Dear God, good morning. Today’s reading from the Bible writes, “What to do when you are afraid?” I have always been afraid my entire life, and I have feared people. Fear that they can hear what I’m thinking, fear of people touching me, talking to me, and of having children.
People were not to be trusted because of what my biological mother would say to me, such as, ‘I brought you into this world, and I can take you out.” she said, “I’ll have your tubes tied so you won’t have children.” I believed her; I was only eight years old when she told me that. What did I know?
Because of what my biological mother said, I subconsciously did not think I could raise a child and only knew what my parents taught me. My birth parents taught me to hate, fear, fight, yell, be afraid, and run away from problems. It turns out that I am nothing like my biological parents today.
According to the Bible, it writes,” Where God’s love is, there is no fear because God’s perfect love drives out fear.
1 John 4:18
In the past misbehaved because I was drinking alcohol at a young age and running away from group homes. The Bible says, “So we be sure when we say. I will not be afraid because the Lord is my helper. People can’t do anything to me.” Jesus Christ is the same yesterday, today, and forever.”
Hebrews 13:6-8
Even though I have committed many sins in my life, I hope that you can forgive me. I have had three abortions, which I think is a terrible sin that I did, but Pope Francis, our Pope today, told all Bishops and Priests that if a woman needs confession regarding her abortion, she will be forgiven.
I am so sorry, Jesus. Deep down in my soul, I did not want to be like my mother, who was severely abusive toward me. The mental and physical abuse was torturous. That’s why I never had children. I feared I would be like my biological mother because she was pure evil. After all, that’s what I learned from her.
When I was with Burt, I was in college, and I got pregnant. This is one of my greatest regrets. Burt is a sweet, loving, caring, funny man. He was my first love.
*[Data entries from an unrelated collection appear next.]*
/-- Hard-wired thermal shutdown (R257, R508 to R513): a die sensor newly at T_SD and the second measurement past TRIP stop their bridges, the
stops clear again 100 ms after the last trip with their clear conditions, and an input is fused once, under the conditions of R257. The
trip points of the die sensors are inputs (log 68). -/
def Obligations.ThermalShutdown : Prop :=
  (∀ l (hot : BitVec 2), Does l (.dieSd l hot) fun L M => M.get F.THS_STAT_DIEHOT = hot.toNat ∧
    let new : Prop := ∃ i, i < 2 ∧ bit hot.toNat i = true ∧ L.fbit F.THS_STAT_DIEHOT i = false
    (new → M.get F.THS_STAT_DIESD = 1 ∧ M.shows Ev.THS_DIE_SD ∧ M.ths.dieAt = L.now ∧ (∀ b, b < 4 → M.bridgeOff b) ∧
      L.only (R.THS_STAT.addr 0 0 :: gateRegs ++ evRegs .ths 0) M) ∧
    (¬ new → M.ths = L.ths ∧ L.only [R.THS_STAT.addr 0 0] M)) ∧
  (∀ l (warm : BitVec 2), Does l (.thsRestart l warm) fun L M =>
    M.is F.THS_STAT_DIESD = (L.is F.THS_STAT_DIESD && !(warm == 0 && L.get F.THS_STAT_DIEHOT == 0 && L.since L.ths.dieAt (ms 100))) ∧
    (∀ n, n < 4 → M.fbit F.THS_STAT_TDSD n =
      (L.fbit F.THS_STAT_TDSD n && !(nAt L.ths.clear n == 2 && L.since (nAt L.ths.tdAt n) (ms 100)))) ∧
    M.is F.THS_STAT_REFSD = (L.is F.THS_STAT_REFSD && !(decide (3 ≤ L.ths.refGood) && L.since L.ths.refAt (ms 100))) ∧
    L.only (R.THS_STAT.addr 0 0 :: gateRegs) M) ∧
  (∀ l m val vbat, DoesWhen l (.tdFuse l m val vbat) (fun L => m = .trioM ∧ L.get F.SYS_LC_STATE = 1 ∧
      L.fbit F.GD_VCMD_ENA (bits val.toNat 16 2) = false ∧ L.fbit F.GD_VCMD_ASC (bits val.toNat 16 2) = false ∧ 8000 ≤ vbat ∧
      L.fbit F.THS_TDK_FUSED (bits val.toNat 16 2) = false ∧ bit L.ths.failed.toNat (bits val.toNat 16 2) = false ∧ L.ths.fuse = none) fun L M =>
    M.ths = { L.ths with fuse := some ⟨bits val.toNat 16 2, bits val.toNat 18 2, L.reg R.THS_TDFVAL, L.now⟩ } ∧ L.only [] M) ∧
  (∀ l m val vbat, DoesWhen l (.tdFuse l m val vbat) (fun L => m ≠ .trioM ∨ L.get F.SYS_LC_STATE ≠ 1 ∨
      L.fbit F.GD_VCMD_ENA (bits val.toNat 16 2) = true ∨ L.fbit F.GD_VCMD_ASC (bits val.toNat 16 2) = true ∨ vbat < 8000 ∨
      L.fbit F.THS_TDK_FUSED (bits val.toNat 16 2) = true ∨ bit L.ths.failed.toNat (bits val.toNat 16 2) = true ∨ L.ths.fuse ≠ none) fun L M =>
    M.shows Ev.THS_TD_LOCKED ∧ M.ths = L.ths ∧ L.only (evRegs .ths 0) M) ∧
  (∀ l kind val (f : TdFuse), DoesWhen l (.tdFuseDone l kind val) (fun L => L.ths.fuse = some f ∧ kind.toNat = f.kind ∧ val.toNat = f.val) fun L M =>
    M.ths.fuse = none ∧ M.tdKind f.input = f.kind ∧ M.fbit F.THS_TDK_FUSED f.input = true ∧
    M.get F.THS_TDF_TRIP 0 f.input = bits f.val 0 16 ∧ M.get F.THS_TDF_CLEAR 0 f.input = bits f.val 16 16 ∧ M.shows Ev.THS_TD_FUSED ∧
    L.only ([R.THS_TDK.addr 0 0, R.THS_TDF.addr 0 f.input] ++ evRegs .ths 0) M) ∧
  (∀ l kind val (f : TdFuse), DoesWhen l (.tdFuseDone l kind val) (fun L => L.ths.fuse = some f ∧ (kind.toNat ≠ f.kind ∨ val.toNat ≠ f.val)) fun L M =>
    M.ths.fuse = none ∧ bit M.ths.failed.toNat f.input = true ∧ M.shows Ev.THS_TD_FUSE_ERR ∧ L.only (evRegs .ths 0) M) ∧
  (∀ l raw (r : FurrowRun) n, DoesWhen l (.furrowSlot l raw) (fun L => L.ths.round = some r ∧ slotTd r.slot = some n ∧ L.tdKind n = 2 ∧
      (r.held || L.icvSliced) = false ∧ raw ≤ L.getS F.THS_TDF_TRIP 0 n ∧ raw.natAbs ≤ 1900 ∧ nAt L.ths.past n = 1 ∧
      L.fbit F.THS_STAT_TDSD n = false) fun _ M =>
    M.fbit F.THS_STAT_TDSD n = true ∧ M.bridgeOff n ∧ M.flagged Ev.THS_TD_SD)

/-- The furrow round (R499 to R507): it starts at slot 0, each slot delivers its RAW or is held during a slice of the ICV, the end judges the
references, shows the values in use and the throttle steps that follow from them, counts the round and pulses source 75; above LDLIM LDHOT
is set. The reference slots' full scale is read as log 25 says; conversions to degrees are free values (log 17). -/
def Obligations.FurrowRounds : Prop :=
  (∀ l, Does l (.furrowRound l) fun L M => M.ths = { L.ths with round := some ⟨L.now, 0, L.icvSliced, false⟩ } ∧
    (L.logicOn = true → L.sets F.HK_ROUND_SLOT 0 M) ∧ L.only [R.HK_ROUND.addr 0 0] M) ∧
  (∀ l raw (r : FurrowRun), DoesWhen l (.furrowSlot l raw) (fun L => L.ths.round = some r) fun L M =>
    M.ths.round = some (if r.slot = 23 then { r with endDue := true } else { r with slot := r.slot + 1, held := L.icvSliced }) ∧
    (L.logicOn = true → M.get F.HK_ROUND_SLOT = if r.slot = 23 then 23 else r.slot + 1) ∧
    ((r.held || L.icvSliced) = true → M.hk = L.hk ∧ (L.logicOn = true → M.get F.HK_ROUND_HELD = 1) ∧
      (L.logicOn = true → L.is F.HK_ROUND_HELD = false → M.shows Ev.HK_ROUND_HELD) ∧ L.only (R.HK_ROUND.addr 0 0 :: evRegs .hk 0) M) ∧
    ((r.held || L.icvSliced) = false → L.logicOn = true → L.link.trained = true → M.getS F.HK_SLOT_RAW 0 r.slot = satS 16 raw ∧
      M.get F.HK_ROUND_HELD = 0) ∧
    ((r.held || L.icvSliced) = false → r.slot = 0 → M.ths.refH = raw) ∧ ((r.held || L.icvSliced) = false → r.slot = 12 → M.ths.refZ = raw) ∧
    ((r.held || L.icvSliced) = false → slotTd r.slot = none → L.only ([R.HK_ROUND.addr 0 0, R.HK_SLOT.addr 0 r.slot] ++ evRegs .hk 0) M)) ∧
  (∀ l, Does l (.roundEnd l) fun L M => M.ths.round = none ∧
    M.ths.refBad = (if refPass L.ths.refH L.ths.refZ then 0 else min 3 (L.ths.refBad + 1)) ∧
    (refPass L.ths.refH L.ths.refZ = false → L.ths.refBad = 2 → M.get F.THS_STAT_REFSD = 1) ∧
    (L.logicOn = true → M.is F.HK_ROUND_REFOK = refPass (L.getS F.HK_SLOT_RAW 0 0) (L.getS F.HK_SLOT_RAW 0 12) ∧
      L.pulsed M 75 ∧ M.get F.HK_ROUND_COUNT = (L.get F.HK_ROUND_COUNT + 1) % 2 ^ 16 ∧
      (∀ i v, i < 8 → M.inUse i = some v → M.getS F.HK_TEMP_USE 0 i = satS 16 v) ∧
      (∀ b, b < 4 → M.get F.HK_THR_STEP 0 b = match maxTemp ((if M.hkKind b = 0 then [2, 3] else [4 + b, 2, 3]).filterMap M.inUse) with
        | some t => throttleStep (M.get F.HK_THR_TSTART 0 b) (M.get F.HK_THR_TSTEP 0 b) (L.get F.HK_THR_STEP 0 b) t
        | none => 4) ∧
      (L.hk.ldWarm = false → M.get F.HK_LD_LDHOT = 0) ∧ (L.hk.ldWarm = true → M.get F.HK_LD_LDHOT = L.get F.HK_LD_LDHOT)) ∧
    (L.logicOn = false → L.only (R.THS_STAT.addr 0 0 :: gateRegs ++ evRegs .ths 0) M)) ∧
  (∀ l t0 t1, Does l (.tlSample l t0 t1) fun L M => M.hk.own.getD 0 0 = clampI (-1024) 4000 t0 ∧ M.hk.own.getD 1 0 = clampI (-1024) 4000 t1 ∧
    let hot : Prop := 16 * (L.get F.HK_LD_LDLIM : Int) < t0 ∨ 16 * (L.get F.HK_LD_LDLIM : Int) < t1
    (hot → M.get F.HK_LD_LDHOT = 1) ∧ (hot → L.is F.HK_LD_LDHOT = false → M.shows Ev.HK_LD_HOT ∧ M.hk.ldWarm = true) ∧
    (¬ hot → L.only [] M) ∧ L.only (R.HK_LD.addr 0 0 :: evRegs .hk 0) M) ∧
  (∀ tstart tstep step t, throttleStep tstart tstep step t ≤ 4 ∧ (∀ s2, step ≤ s2 → throttleStep tstart tstep step t ≤ throttleStep tstart tstep s2 t) ∧
    (∀ t2, t ≤ t2 → throttleStep tstart tstep step t ≤ throttleStep tstart tstep step t2) ∧
    (16 * (tstart : Int) ≤ t → 1 ≤ throttleStep tstart tstep step t) ∧ (t < 16 * (tstart : Int) - 80 → throttleStep tstart tstep step t = 0))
He would have been a great father, too, but I ran away from Burt because I was not used to someone loving me like Burt. Burt would do anything for me. We were deeply in love, but I ran off to Wheelock College to study Social Work in Boston. I was hoping Burt would wait for me, but his drinking became prevalent, and I was sohba for six years, and I could not live with an active alcoholic. God, please bless Burt.
I don’t live in fear as much as I used to. I live in love, peace, joy, goodness, kindness, and working on discipline. Please help me work on my fourth step today. Oh, I have a phone interview. Please, Jesus, find me the right family. Prayers for my family and friends. Love you, sweet Jesus.